Foreign, private investors to be allowed in
The authorities in Beijing have completed new regulations governing China's media industry, RFA's Mandarin service reports. Under the new rules, private and foreign investors will be allowed into the print publication sector.
"When you enter the market, you need to appeal to the reader, and to those who pay the bills," Beijing media industry analyst Liu Xiaobo told RFA. "So you must adapt to the taste of the audience."
Liu said that the taste of Chinese audiences for better-quality entertainment had long ago begun to make an impact on Chinese publications and electronic media, which were once dull litanies of government meetings and production figures.
But he said Chinese audiences also craved another service from the media: "The other thing, which China is most short of, is really good reporting, and analysis of current events."
Under the new regulations, which were triggered by China's commitments under its membership of the World Trade Organization (WTO), foreign and non-government investors may take stakes of up to 40 percent in print publications and are allowed to participate in distribution and management of media organizations.

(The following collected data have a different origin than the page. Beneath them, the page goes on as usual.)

theorem bytesOfByte_afterCells {b : Byte} (hb : isNewline b = false) (r m : Nat) :
    bytesOfByte b (cursorAfterCells r m) =
      b :: (if (m + 1) % 40 = 0 then wrapBytes (r + (m + 1) / 40) else []) := by
  unfold bytesOfByte
  rw [hb, if_neg Bool.false_ne_true]
  by_cases hfull : (m + 1) % 40 = 0
  · have hrow : r + (m + 1) / 40 = r + m / 40 + 1 := by omega
    rw [if_pos ((col_full_iff r m).mpr hfull), newlineBytes_of_grid (cursorAfterCells_row_lt r m) _, if_pos hfull, hrow]
    exact congrArg (b :: ·) (wrapBytes_min _)
  · rw [if_neg (mt (col_full_iff r m).mp hfull), if_neg hfull]

/-- The stream by its first byte: what follows is the text's rest, one cell further on. -/
theorem wrappedStream_cons (r0 c0 : Nat) (b : Byte) (text : List Byte) : wrappedStream r0 c0 (b :: text) =
    b :: (if (c0 + 1) % 40 = 0 then wrapBytes (r0 + (c0 + 1) / 40) else []) ++ wrappedStream r0 (c0 + 1) text := by
  have hcell : ∀ j, c0 + (j + 1) + 1 = c0 + 1 + j + 1 := by omega
  simp only [wrappedStream, List.zipIdx_cons, List.flatMap_cons, List.zipIdx_succ, List.flatMap_map, hcell,
    Nat.add_zero]

theorem bytesOfText_afterCells {text : List Byte} (ht : ∀ b ∈ text, isNewline b = false) (r m : Nat) :
    bytesOfText text (cursorAfterCells r m) = wrappedStream r m text := by
  induction text generalizing m with
  | nil => rfl
  | cons b text ih =>
    obtain ⟨hb, ht⟩ := List.forall_mem_cons.mp ht
    rw [bytesOfText, bytesOfByte_afterCells hb, cursorByte_afterCells hb, ih ht, wrappedStream_cons]

/-- Settles O19: bytes and cursor by the number of cells passed. -/
theorem writeArithmetic : Obligations.WriteArithmetic := by
  unfold Obligations.WriteArithmetic
  intro s text h hrow hcol hmem
  have ht : ∀ b ∈ text, isNewline b = false := fun b hb => isNewline_eq_false.mpr fun heq => hmem (heq ▸ hb)
  have hstart : s.cursor = cursorAfterCells s.vfd.cursorRow s.vfd.cursorCol := by
    ext <;> simp only [cursorAfterCells, State.cursor] <;> omega
  have hr := writeBody_spec text s
  rw [hstart, cursorText_afterCells ht, bytesOfText_afterCells ht] at hr
  exact ⟨_, exec_vfdWrite h _, hr.vfd, hr.events, hr.link, hr.deliver_results _, hr.outside, hr.acks, hr.rx⟩

/-! ### Two texts in a row -/

/-- `f` neither reads nor writes the result records: they can be delivered before it or after it. -/
def IgnoresResults (f : State → State) : Prop := ∀ (r : Result) (s : State), f (s.deliver r) = (f s).deliver r

theorem IgnoresResults.comp {f g : State → State} (hf : IgnoresResults f) (hg : IgnoresResults g) :
    IgnoresResults fun s => f (g s) := fun r s =>
  (congrArg f (hg r s)).trans (hf r (g s))

theorem IgnoresResults.ite {c : State → Prop} [DecidablePred c] {f g : State → State}
    (hc : ∀ r s, c (s.deliver r) ↔ c s) (hf : IgnoresResults f) (hg : IgnoresResults g) :
    IgnoresResults fun s => if c s then f s else g s := fun r s => by
  by_cases h : c s
  · simp only [h, hc, if_true, hf r s]
  · simp only [h, hc, if_false, hg r s]

theorem emit_ignoresResults (bytes : List Byte) : IgnoresResults (emit bytes) := fun r s => by
  simp only [emit_eq]
  rfl

theorem displayUnspecified_ignoresResults : IgnoresResults displayUnspecified := fun _ _ => rfl

theorem displaySetRow_ignoresResults (rr : Char7) : IgnoresResults (displaySetRow rr) :=
  .ite (fun _ _ => Iff.rfl) (fun _ _ => rfl) displayUnspecified_ignoresResults

theorem displaySetCol_ignoresResults (cc : Char7) : IgnoresResults (displaySetCol cc) :=
  .ite (fun _ _ => Iff.rfl) (fun _ _ => rfl) displayUnspecified_ignoresResults

theorem displayCharacter_ignoresResults (x : Char7) : IgnoresResults (displayCharacter x) :=
  .ite (fun _ _ => Iff.rfl) (fun _ _ => rfl) displayUnspecified_ignoresResults

theorem displayNewline_ignoresResults : IgnoresResults displayNewline :=
  .ite (fun _ _ => Iff.rfl) (.ite (fun _ _ => Iff.rfl) (fun _ _ => rfl) fun _ _ => rfl) displayUnspecified_ignoresResults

However, Chinese journalists say that editorial policy is unlikely to be affected by the new rules, and if change comes to China's media, it won't come soon.
Liu said the upper limit of 40 percent on non-government stakeholders represented an attempt to preserve editorial control in spite of ownership changes.
"On the one hand [they] want to preserve the main current of ideology, and at the same time get rid of the financial and economic burden," he said.
However, media commentators in Hong Kong say the reform could be as important as the breaking of the iron rice bowl, and the development of financial markets.
According to a commentary in the Chinese-language Apple Daily newspaper in Hong Kong, the move could spell the beginning of supervision of the media by the public itself. This argument suggests that market forces will eliminate colorless official propaganda machines in favor of publications that cover news stories people care about.
The government has already urged the media to get closer to the issues that matter to ordinary people in real life, and many important corruption scandals have been revealed with the help of domestic reporting.
Leaders at the highest levels in Beijing are painfully aware that the loosening of centralized economic planning and state control at every level of Chinese society has resulted in widespread hardship, corruption, and exploitation for many peasants and workers, the Communist Party's traditional power base.
They are racing against time to solve these problems before popular unrest--now widespread but isolated--gets out of control.
The media are seen as a valuable pressure gauge through which grievances may be aired, especially where local corruption and vested interests prevent the use of formal mechanisms for obtaining justice.